From the entries below, retype only the lines from the one with "(foldl_keeps (fun t => t.prc.histogram) _ (by intro t e;" through the one with "(insertBank epoch s).se.peerSilent", exactly as written.
━━ DATA FOR THIS TASK ━━
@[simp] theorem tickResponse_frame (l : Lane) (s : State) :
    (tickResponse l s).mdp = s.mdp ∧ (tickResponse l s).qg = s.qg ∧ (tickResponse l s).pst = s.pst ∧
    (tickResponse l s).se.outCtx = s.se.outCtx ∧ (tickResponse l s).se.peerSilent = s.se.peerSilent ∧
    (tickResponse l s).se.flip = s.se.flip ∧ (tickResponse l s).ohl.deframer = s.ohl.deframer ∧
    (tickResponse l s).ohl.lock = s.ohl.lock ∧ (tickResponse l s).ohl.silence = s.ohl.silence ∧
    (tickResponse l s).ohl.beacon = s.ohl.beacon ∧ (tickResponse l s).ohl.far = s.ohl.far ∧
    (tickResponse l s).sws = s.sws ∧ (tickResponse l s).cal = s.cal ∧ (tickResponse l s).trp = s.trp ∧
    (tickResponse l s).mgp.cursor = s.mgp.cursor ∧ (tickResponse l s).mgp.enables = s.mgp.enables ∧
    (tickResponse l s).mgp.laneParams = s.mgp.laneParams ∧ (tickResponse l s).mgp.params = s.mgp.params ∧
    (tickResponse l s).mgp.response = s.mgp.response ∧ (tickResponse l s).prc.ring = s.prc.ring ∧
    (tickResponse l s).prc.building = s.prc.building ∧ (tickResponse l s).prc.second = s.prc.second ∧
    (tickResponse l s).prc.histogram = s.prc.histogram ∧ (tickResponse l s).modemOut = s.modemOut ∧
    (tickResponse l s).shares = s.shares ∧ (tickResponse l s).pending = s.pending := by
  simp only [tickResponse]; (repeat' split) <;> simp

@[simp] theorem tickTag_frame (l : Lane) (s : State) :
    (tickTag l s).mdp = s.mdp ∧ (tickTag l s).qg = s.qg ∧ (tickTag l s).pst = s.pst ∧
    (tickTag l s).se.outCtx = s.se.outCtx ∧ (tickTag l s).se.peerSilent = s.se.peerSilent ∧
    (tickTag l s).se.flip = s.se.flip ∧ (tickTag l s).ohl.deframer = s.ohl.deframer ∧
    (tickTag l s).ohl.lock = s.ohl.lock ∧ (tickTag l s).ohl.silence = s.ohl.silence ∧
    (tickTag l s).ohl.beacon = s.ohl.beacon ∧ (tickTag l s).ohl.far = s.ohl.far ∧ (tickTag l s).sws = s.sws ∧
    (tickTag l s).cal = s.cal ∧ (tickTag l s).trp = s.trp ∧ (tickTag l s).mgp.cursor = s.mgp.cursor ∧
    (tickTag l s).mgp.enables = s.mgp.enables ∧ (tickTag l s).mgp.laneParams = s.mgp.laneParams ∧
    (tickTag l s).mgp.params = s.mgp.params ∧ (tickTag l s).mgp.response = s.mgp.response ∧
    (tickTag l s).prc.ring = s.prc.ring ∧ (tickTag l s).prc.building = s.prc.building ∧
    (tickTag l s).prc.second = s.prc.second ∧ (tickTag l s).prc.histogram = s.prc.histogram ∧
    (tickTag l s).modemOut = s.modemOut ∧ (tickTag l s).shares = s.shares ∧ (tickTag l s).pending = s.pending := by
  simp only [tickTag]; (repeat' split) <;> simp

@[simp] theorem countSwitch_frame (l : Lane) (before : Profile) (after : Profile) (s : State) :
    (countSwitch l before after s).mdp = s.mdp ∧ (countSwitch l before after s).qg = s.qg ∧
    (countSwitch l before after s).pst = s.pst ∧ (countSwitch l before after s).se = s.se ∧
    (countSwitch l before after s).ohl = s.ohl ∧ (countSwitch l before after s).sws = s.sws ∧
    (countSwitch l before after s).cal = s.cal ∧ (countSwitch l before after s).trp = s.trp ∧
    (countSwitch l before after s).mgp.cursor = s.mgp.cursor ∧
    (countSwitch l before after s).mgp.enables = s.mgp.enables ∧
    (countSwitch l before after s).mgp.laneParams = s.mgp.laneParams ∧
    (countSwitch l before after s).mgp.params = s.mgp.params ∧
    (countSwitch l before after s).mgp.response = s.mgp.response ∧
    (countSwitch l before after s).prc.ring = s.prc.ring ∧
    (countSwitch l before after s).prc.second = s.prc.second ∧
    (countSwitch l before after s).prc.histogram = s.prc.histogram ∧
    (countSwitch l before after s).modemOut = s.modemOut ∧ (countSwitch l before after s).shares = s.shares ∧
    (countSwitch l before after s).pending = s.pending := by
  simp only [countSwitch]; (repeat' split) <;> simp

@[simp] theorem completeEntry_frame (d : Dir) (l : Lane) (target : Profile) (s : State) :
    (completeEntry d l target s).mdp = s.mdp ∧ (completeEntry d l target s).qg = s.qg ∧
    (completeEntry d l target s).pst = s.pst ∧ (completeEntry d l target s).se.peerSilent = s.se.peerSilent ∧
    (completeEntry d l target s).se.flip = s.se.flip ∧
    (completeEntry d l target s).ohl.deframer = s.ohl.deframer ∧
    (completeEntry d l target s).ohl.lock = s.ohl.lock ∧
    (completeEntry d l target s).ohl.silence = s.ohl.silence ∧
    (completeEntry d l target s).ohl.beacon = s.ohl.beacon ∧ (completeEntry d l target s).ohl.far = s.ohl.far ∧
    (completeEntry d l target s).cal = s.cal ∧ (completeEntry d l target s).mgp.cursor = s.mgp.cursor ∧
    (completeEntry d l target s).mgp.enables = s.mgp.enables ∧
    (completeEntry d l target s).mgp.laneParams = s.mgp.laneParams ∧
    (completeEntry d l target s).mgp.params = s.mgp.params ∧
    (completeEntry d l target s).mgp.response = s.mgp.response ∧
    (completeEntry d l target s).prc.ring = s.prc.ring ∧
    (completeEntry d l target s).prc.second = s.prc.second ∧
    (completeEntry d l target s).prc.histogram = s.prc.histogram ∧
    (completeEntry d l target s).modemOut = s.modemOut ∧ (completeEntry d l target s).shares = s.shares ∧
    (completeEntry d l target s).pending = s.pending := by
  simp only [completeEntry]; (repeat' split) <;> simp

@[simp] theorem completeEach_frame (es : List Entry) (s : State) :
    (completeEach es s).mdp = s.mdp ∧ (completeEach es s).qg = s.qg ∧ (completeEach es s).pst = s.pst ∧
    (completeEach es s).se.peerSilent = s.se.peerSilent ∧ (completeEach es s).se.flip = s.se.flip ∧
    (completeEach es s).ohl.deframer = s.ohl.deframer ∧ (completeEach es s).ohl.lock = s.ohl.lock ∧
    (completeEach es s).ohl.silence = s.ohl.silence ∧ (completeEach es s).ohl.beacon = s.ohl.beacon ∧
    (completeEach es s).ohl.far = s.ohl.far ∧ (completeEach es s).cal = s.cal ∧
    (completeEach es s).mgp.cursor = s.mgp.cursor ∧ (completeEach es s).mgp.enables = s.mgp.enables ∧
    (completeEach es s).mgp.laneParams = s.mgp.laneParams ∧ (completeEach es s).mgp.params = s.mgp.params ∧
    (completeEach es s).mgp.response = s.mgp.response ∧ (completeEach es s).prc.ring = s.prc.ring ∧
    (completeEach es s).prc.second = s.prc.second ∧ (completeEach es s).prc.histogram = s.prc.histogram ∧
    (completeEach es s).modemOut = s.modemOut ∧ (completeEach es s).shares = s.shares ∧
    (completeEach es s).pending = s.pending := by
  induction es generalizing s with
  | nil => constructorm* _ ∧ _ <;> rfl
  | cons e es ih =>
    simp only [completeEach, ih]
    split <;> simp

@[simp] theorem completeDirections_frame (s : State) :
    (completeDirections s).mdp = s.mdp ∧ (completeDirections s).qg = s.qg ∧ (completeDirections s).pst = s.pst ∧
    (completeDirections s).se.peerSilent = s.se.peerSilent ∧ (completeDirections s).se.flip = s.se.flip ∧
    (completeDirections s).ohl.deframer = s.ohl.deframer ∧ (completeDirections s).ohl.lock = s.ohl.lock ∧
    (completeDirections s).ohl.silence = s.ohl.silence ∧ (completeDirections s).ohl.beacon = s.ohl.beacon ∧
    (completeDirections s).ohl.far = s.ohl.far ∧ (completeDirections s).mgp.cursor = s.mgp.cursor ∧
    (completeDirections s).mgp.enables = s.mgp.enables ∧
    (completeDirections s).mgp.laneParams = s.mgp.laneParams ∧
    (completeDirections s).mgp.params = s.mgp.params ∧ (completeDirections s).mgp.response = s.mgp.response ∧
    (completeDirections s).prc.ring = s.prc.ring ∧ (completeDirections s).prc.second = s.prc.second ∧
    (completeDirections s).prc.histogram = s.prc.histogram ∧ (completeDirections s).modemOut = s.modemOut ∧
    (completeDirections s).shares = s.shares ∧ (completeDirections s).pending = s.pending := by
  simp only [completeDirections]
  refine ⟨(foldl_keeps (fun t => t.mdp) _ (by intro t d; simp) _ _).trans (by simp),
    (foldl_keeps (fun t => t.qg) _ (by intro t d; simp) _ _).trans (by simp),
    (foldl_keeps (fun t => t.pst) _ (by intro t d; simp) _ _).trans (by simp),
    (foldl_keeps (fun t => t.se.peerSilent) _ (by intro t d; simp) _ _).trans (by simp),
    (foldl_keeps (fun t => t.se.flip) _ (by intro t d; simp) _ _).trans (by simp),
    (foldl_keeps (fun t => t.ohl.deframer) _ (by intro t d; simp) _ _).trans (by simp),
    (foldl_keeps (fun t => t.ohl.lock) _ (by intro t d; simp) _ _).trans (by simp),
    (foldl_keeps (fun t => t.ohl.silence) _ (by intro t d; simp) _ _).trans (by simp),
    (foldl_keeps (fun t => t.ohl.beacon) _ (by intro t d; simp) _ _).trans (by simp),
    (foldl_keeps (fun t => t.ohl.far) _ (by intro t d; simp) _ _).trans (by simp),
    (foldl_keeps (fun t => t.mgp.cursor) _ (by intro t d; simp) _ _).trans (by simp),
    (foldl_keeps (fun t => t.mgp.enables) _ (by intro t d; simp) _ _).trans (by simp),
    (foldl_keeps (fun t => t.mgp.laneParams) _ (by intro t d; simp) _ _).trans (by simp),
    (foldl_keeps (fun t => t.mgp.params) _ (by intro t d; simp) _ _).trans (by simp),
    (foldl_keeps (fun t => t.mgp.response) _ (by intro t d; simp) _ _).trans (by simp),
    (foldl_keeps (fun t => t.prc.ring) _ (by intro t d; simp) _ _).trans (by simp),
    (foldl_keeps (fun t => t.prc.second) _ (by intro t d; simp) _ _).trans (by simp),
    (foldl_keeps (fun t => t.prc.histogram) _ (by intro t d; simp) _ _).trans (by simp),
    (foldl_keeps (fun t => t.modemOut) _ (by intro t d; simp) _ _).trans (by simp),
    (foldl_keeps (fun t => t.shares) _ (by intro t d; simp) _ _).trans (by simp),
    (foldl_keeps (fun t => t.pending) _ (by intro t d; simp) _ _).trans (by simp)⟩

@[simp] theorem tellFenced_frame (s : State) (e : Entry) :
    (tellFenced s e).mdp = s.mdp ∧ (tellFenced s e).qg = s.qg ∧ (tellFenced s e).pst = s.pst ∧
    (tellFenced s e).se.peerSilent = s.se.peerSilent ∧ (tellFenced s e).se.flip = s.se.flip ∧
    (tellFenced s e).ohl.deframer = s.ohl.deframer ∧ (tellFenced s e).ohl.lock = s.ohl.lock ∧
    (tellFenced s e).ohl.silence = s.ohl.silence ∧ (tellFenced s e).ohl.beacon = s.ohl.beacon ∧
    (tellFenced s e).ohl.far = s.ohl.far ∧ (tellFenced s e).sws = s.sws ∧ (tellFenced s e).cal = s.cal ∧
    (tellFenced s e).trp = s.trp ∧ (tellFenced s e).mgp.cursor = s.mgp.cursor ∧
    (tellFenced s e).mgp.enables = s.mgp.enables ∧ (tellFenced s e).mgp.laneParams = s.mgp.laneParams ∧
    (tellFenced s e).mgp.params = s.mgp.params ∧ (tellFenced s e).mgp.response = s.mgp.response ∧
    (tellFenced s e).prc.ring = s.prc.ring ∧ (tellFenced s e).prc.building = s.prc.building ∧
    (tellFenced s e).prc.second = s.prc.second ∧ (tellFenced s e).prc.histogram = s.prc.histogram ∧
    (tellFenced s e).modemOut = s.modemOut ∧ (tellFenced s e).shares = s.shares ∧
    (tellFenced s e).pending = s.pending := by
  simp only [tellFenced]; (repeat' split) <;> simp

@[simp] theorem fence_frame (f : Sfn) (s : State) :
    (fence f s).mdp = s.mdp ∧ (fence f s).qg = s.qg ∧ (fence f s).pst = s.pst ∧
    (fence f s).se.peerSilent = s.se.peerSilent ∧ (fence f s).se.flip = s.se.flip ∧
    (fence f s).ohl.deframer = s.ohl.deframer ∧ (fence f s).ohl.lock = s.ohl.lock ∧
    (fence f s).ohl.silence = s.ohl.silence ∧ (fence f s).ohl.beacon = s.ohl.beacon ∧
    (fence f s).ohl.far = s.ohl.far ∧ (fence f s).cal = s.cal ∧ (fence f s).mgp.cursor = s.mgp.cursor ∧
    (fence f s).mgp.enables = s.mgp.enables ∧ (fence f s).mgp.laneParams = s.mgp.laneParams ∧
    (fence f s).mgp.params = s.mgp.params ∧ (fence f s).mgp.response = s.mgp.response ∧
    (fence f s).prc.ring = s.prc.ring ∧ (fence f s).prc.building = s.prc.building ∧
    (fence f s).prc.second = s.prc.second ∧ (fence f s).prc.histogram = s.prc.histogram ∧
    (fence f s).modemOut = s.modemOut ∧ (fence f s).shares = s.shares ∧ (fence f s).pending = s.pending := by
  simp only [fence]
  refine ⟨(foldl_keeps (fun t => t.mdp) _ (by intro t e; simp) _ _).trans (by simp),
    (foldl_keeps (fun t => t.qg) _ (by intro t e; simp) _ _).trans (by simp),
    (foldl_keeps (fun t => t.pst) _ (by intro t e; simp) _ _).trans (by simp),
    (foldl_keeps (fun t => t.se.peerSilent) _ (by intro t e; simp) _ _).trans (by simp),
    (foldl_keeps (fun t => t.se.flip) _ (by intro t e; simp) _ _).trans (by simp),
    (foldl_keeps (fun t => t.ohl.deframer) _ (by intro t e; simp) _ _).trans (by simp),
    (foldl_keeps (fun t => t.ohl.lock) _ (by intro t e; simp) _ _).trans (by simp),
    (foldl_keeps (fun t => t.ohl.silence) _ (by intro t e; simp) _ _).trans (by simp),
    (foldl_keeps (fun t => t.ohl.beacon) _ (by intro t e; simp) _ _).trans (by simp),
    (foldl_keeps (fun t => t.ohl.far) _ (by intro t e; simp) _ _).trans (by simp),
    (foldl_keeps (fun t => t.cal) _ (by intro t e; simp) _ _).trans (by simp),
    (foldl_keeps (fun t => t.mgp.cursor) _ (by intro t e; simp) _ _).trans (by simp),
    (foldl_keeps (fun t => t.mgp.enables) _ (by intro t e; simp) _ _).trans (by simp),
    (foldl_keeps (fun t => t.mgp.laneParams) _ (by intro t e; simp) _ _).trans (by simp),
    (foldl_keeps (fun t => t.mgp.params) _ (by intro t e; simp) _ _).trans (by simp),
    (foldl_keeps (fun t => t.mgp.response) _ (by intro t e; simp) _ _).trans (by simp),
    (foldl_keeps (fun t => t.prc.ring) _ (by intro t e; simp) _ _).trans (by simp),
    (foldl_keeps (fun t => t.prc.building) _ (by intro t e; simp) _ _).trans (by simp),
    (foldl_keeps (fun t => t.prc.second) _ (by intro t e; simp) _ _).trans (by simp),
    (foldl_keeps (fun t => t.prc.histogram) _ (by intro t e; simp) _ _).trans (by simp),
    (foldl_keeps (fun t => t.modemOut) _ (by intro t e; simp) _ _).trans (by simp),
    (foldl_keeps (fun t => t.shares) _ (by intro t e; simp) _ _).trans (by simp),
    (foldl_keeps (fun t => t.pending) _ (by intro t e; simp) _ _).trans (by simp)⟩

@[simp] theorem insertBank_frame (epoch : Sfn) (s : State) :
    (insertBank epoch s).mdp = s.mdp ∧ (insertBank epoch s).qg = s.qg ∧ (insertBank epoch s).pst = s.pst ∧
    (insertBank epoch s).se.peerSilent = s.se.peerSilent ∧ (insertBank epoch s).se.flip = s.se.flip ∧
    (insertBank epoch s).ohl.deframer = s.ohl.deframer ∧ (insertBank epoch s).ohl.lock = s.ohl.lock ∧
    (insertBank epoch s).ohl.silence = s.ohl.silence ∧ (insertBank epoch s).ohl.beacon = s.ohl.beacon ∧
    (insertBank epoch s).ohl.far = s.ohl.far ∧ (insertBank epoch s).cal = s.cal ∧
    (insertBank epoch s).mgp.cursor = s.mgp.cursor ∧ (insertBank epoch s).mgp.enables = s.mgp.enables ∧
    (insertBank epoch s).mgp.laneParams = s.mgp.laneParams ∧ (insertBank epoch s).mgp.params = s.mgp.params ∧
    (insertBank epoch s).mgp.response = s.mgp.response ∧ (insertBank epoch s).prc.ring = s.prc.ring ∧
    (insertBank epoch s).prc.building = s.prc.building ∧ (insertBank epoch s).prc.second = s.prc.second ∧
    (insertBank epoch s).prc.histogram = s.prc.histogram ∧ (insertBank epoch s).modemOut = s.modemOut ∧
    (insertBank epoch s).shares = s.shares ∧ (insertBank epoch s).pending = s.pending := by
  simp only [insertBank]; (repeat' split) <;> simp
━━━
━━ DATA FOR THIS TASK ━━
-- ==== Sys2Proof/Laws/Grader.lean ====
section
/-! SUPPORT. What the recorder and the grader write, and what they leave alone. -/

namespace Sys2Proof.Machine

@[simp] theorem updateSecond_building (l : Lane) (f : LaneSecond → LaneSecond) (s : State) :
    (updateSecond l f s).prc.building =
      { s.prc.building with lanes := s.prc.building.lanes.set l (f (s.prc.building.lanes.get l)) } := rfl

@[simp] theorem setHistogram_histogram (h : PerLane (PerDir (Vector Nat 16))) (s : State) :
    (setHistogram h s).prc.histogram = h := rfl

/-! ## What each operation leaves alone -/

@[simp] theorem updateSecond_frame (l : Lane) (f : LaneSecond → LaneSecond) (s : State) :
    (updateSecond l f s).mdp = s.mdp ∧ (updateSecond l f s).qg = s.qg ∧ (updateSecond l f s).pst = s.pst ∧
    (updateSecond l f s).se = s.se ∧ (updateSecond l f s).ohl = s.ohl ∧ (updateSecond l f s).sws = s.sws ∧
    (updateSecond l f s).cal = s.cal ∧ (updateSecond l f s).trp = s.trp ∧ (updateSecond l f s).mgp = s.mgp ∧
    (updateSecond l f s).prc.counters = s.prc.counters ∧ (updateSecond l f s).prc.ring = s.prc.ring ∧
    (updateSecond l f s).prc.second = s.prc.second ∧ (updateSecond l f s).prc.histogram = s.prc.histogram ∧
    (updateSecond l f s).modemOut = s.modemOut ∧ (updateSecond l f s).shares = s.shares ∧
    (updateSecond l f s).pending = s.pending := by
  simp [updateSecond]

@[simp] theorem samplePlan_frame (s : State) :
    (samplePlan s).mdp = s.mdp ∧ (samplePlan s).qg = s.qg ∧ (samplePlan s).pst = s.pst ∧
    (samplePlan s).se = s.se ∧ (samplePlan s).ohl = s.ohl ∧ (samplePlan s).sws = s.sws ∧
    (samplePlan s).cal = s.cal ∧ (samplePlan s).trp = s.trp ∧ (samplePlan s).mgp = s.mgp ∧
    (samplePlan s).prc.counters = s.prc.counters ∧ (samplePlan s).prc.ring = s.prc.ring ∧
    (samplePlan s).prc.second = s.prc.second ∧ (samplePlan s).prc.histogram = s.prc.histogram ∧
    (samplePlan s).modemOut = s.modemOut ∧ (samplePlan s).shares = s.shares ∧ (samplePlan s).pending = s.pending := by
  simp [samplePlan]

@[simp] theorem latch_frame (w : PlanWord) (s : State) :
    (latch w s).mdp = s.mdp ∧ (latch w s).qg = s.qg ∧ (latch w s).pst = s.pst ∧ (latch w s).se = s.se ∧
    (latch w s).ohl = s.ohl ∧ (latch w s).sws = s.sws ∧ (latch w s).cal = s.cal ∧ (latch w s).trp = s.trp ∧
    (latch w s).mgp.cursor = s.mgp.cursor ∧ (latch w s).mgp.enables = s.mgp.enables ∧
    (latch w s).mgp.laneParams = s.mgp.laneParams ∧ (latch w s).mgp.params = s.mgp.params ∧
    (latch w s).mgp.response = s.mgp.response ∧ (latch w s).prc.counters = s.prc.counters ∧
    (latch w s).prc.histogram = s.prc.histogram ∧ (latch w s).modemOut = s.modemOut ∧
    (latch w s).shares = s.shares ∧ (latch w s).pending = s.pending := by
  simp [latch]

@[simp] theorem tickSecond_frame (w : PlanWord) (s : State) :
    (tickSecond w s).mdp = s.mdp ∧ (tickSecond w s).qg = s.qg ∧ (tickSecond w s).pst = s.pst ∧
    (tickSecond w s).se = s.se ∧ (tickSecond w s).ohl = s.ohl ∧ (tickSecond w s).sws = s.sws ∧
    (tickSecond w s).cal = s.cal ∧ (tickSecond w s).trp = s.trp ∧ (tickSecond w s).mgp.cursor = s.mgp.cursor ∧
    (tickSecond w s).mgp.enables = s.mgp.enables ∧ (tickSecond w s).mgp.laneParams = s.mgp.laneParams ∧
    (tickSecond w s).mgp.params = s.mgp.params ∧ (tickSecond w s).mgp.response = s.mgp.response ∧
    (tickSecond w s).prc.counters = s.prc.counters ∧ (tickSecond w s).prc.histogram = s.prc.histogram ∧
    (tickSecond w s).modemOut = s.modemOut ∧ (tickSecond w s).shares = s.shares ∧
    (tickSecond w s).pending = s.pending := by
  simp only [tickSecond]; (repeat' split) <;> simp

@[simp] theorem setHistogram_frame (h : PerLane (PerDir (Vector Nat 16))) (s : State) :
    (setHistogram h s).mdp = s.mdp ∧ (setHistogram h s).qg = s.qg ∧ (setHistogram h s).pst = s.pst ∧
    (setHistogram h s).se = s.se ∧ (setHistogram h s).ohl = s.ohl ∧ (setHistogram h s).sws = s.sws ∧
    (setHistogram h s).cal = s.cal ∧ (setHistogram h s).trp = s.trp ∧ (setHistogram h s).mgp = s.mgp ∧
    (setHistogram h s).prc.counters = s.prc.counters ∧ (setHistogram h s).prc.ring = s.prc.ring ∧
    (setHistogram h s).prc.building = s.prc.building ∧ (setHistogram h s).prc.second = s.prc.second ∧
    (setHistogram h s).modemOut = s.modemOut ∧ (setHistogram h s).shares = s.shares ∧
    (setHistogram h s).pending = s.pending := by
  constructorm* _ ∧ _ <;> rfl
━━━
→ WRITTEN RESPONSE
    (foldl_keeps (fun t => t.prc.histogram) _ (by intro t e; simp) _ _).trans (by simp),
    (foldl_keeps (fun t => t.modemOut) _ (by intro t e; simp) _ _).trans (by simp),
    (foldl_keeps (fun t => t.shares) _ (by intro t e; simp) _ _).trans (by simp),
    (foldl_keeps (fun t => t.pending) _ (by intro t e; simp) _ _).trans (by simp)⟩

@[simp] theorem insertBank_frame (epoch : Sfn) (s : State) :
    (insertBank epoch s).mdp = s.mdp ∧ (insertBank epoch s).qg = s.qg ∧ (insertBank epoch s).pst = s.pst ∧
    (insertBank epoch s).se.peerSilent = s.se.peerSilent ∧ (insertBank epoch s).se.flip = s.se.flip ∧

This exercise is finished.